/-! HOTP_TRUNC. -/

/-- `HOTP_TRUNC` of 20 bytes, in bounds (42_hotp.md R156). -/
theorem exec_hotpTrunc_ok {s : State} (hlen : s.srcLen = 20) (hs : SrcOk s) (hd : DstOk s 6) :
    exec (.hotpTrunc 6) s = .next (succeed (writeCode s (src s))) :=
  complete_ok ((performHotpTrunc_ok_iff _ _ _).2
    ⟨rfl, hlen, (srcInBounds_iff s).2 hs, (dstInBounds_iff s _).2 hd, rfl⟩)

/-- `HOTP_TRUNC` of another length (42_hotp.md R156). -/
theorem hotpTrunc_failsWith_badLen {s : State} (h : s.srcLen ≠ 20) : FailsWith (.hotpTrunc 6) s 4 :=
  complete_error (e := .badLen) (by rw [performHotpTrunc, if_neg (not_not.2 rfl), if_pos h])

/-- `HOTP_TRUNC` of 20 bytes with a region out of bounds (42_hotp.md R156). -/
theorem hotpTrunc_failsWith_range {s : State} (hlen : s.srcLen = 20) (h : ¬(SrcOk s ∧ DstOk s 6)) :
    FailsWith (.hotpTrunc 6) s 6 := by
  rw [← srcInBounds_iff, ← dstInBounds_iff] at h
  refine complete_error (e := .range) ?_
  rw [performHotpTrunc, if_neg (not_not.2 rfl), if_neg (not_not.2 hlen), range_of_not_inBounds h]

/-- Settles O34: of 20 bytes and in bounds the command writes the code alone, and else it fails with BAD_LEN or
RANGE. -/
theorem hotpTruncWritesTheCode : Obligations.HotpTruncWritesTheCode :=
  ⟨oneDigitsWord_of_usesDigits (f := .hotpTrunc) (fun _ => rfl) (fun _ => rfl), fun s =>
    ⟨fun hm hlen hs hd => ⟨_, exec_hotpTrunc_ok hlen hs hd, succeed_writeCode_spec (src s) hm hd⟩,
      hotpTrunc_failsWith_badLen, hotpTrunc_failsWith_range⟩⟩

end Sys2Proof.Machine
end

section
/-! PROOFS. AES-256 (43_aes_gcm.md R171 to R176): the S-box, ShiftRows and MixColumns, and the key expansion. -/

namespace Sys2Proof.Machine

/-! The S-box. -/

/-- The affine transform of R171, with its constant 0x63. -/
def sboxAffine (y : Byte) : Byte :=
  y ^^^ y.rotateLeft 1 ^^^ y.rotateLeft 2 ^^^ y.rotateLeft 3 ^^^ y.rotateLeft 4 ^^^ 0x63

/-- The affine transform that undoes `sboxAffine`. -/
def sboxAffineInv (s : Byte) : Byte := s.rotateLeft 1 ^^^ s.rotateLeft 3 ^^^ s.rotateLeft 6 ^^^ 0x05

theorem sboxAffine_sboxAffineInv : ∀ s : Byte, sboxAffine (sboxAffineInv s) = s := by decide

/-- Behind the affine transform the table holds the inverse in GF(2^8), 0 for 0 (43_aes_gcm.md R171). -/
theorem gf8Mul_sboxAffineInv_sbox :
    ∀ x : Byte, (x = 0 ∧ sboxAffineInv (sbox x) = 0) ∨ gf8Mul x (sboxAffineInv (sbox x)) = 1 := by decide

/-- Settles O52: the inverse is the table entry with the affine transform undone. -/
theorem sboxIsInverseThenAffine : Obligations.SboxIsInverseThenAffine := fun x =>
  ⟨sboxAffineInv (sbox x), gf8Mul_sboxAffineInv_sbox x, (sboxAffine_sboxAffineInv (sbox x)).symm⟩

/-! ShiftRows and MixColumns. -/

/-- The doubling is the product by 2 (43_aes_gcm.md R172). -/
theorem gf8Mul_two : ∀ a : Byte, gf8Mul 2 a = xtime a := by decide

/-- The tripling is the product by 3 (43_aes_gcm.md R172). -/
theorem gf8Mul_three : ∀ a : Byte, gf8Mul 3 a = times3 a := by decide

/-- Row `r` moves left by `r` columns (43_aes_gcm.md R175). -/
theorem shiftRows_getElem? (s : List Byte) {r c : Nat} (hr : r < 4) (hc : c < 4) :
    (shiftRows s)[r + 4 * c]? = some (s.getD (r + 4 * ((c + r) % 4)) 0) := by
  have hrow : (r + 4 * c) % 4 = r := by omega
  have hcol : (r + 4 * c) / 4 = c := by omega
  rw [List.getElem?_eq_getElem (by rw [shiftRows_length]; omega)]
  simp only [shiftRows, List.getElem_map, List.getElem_range, hrow, hcol]

/-- Row `r` of a mixed column, from that row on (43_aes_gcm.md R176). -/
def mixedRow (col : Nat → Byte) (r : Nat) : Byte :=
  xtime (col r) ^^^ times3 (col ((r + 1) % 4)) ^^^ col ((r + 2) % 4) ^^^ col ((r + 3) % 4)

/-- MixColumns mixes the first column and goes on with the rest. -/
theorem mixColumns_cons (a0 a1 a2 a3 : Byte) (rest : List Byte) :
    mixColumns (a0 :: a1 :: a2 :: a3 :: rest) =
      (List.range 4).map (mixedRow fun i => (a0 :: a1 :: a2 :: a3 :: rest).getD i 0) ++ mixColumns rest := by
  simp only [mixColumns, List.range_succ, List.range_zero, List.nil_append, List.cons_append, List.map_cons,
    List.map_nil, List.cons.injEq, and_true]
  refine ⟨rfl, ?_, ?_, ?_⟩ <;>
  · simp only [mixedRow, Nat.reduceAdd, Nat.reduceMod, List.getD_cons_succ, List.getD_cons_zero]
    ac_rfl

/-- Row `r` of column `c` after MixColumns (43_aes_gcm.md R176). -/
theorem mixColumns_getElem? (s : List Byte) {r c : Nat} (hr : r < 4) (hc : 4 * c + 4 ≤ s.length) :
    (mixColumns s)[r + 4 * c]? = some (mixedRow (fun i => s.getD (i + 4 * c) 0) r) := by
  induction c generalizing s with
  | zero =>
    match s, hc with
    | a0 :: a1 :: a2 :: a3 :: rest, _ =>
      rw [mixColumns_cons, List.getElem?_append_left (by simpa using hr)]
      simp [hr]
  | succ c ih =>
    match s, hc with
    | a0 :: a1 :: a2 :: a3 :: rest, hc =>
      rw [mixColumns_cons, List.getElem?_append_right (by simp; omega)]
      exact ih rest (by simp only [List.length_cons] at hc; omega)

/-- Settles O54: each step by row and column, the doubling and the tripling being products in GF(2^8). -/
theorem roundStepsMoveAndMixAsStated : Obligations.RoundStepsMoveAndMixAsStated := by
  refine fun s hs r c hr hc => ⟨shiftRows_getElem? s hr hc, ?_⟩
  rw [gf8Mul_two, gf8Mul_three]
  exact mixColumns_getElem? s hr (by omega)

/-! The key expansion. -/

/-- The word that R173 adds at index `i` to a schedule held newest first. -/
def nextKeyWord (i : Nat) (w : List (List Byte)) : List Byte := xorBytes (w.getD 7 []) (keyTemp i (w.getD 0 []))

/-- The last of the extensions adds the next word to what the others made. -/
theorem keyExtend_succ (n i : Nat) (w : List (List Byte)) :
    keyExtend (n + 1) i w = nextKeyWord (i + n) (keyExtend n i w) :: keyExtend n i w := by
  induction n generalizing i w with
  | zero => rfl
  | succ n ih =>
    rw [keyExtend, ih, Nat.add_right_comm]
    rfl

━━━━━━━━━━

### Instructions for the task
The number alone, please: how many lines in the data contain the string "doubling"?

### Result of the exercise
2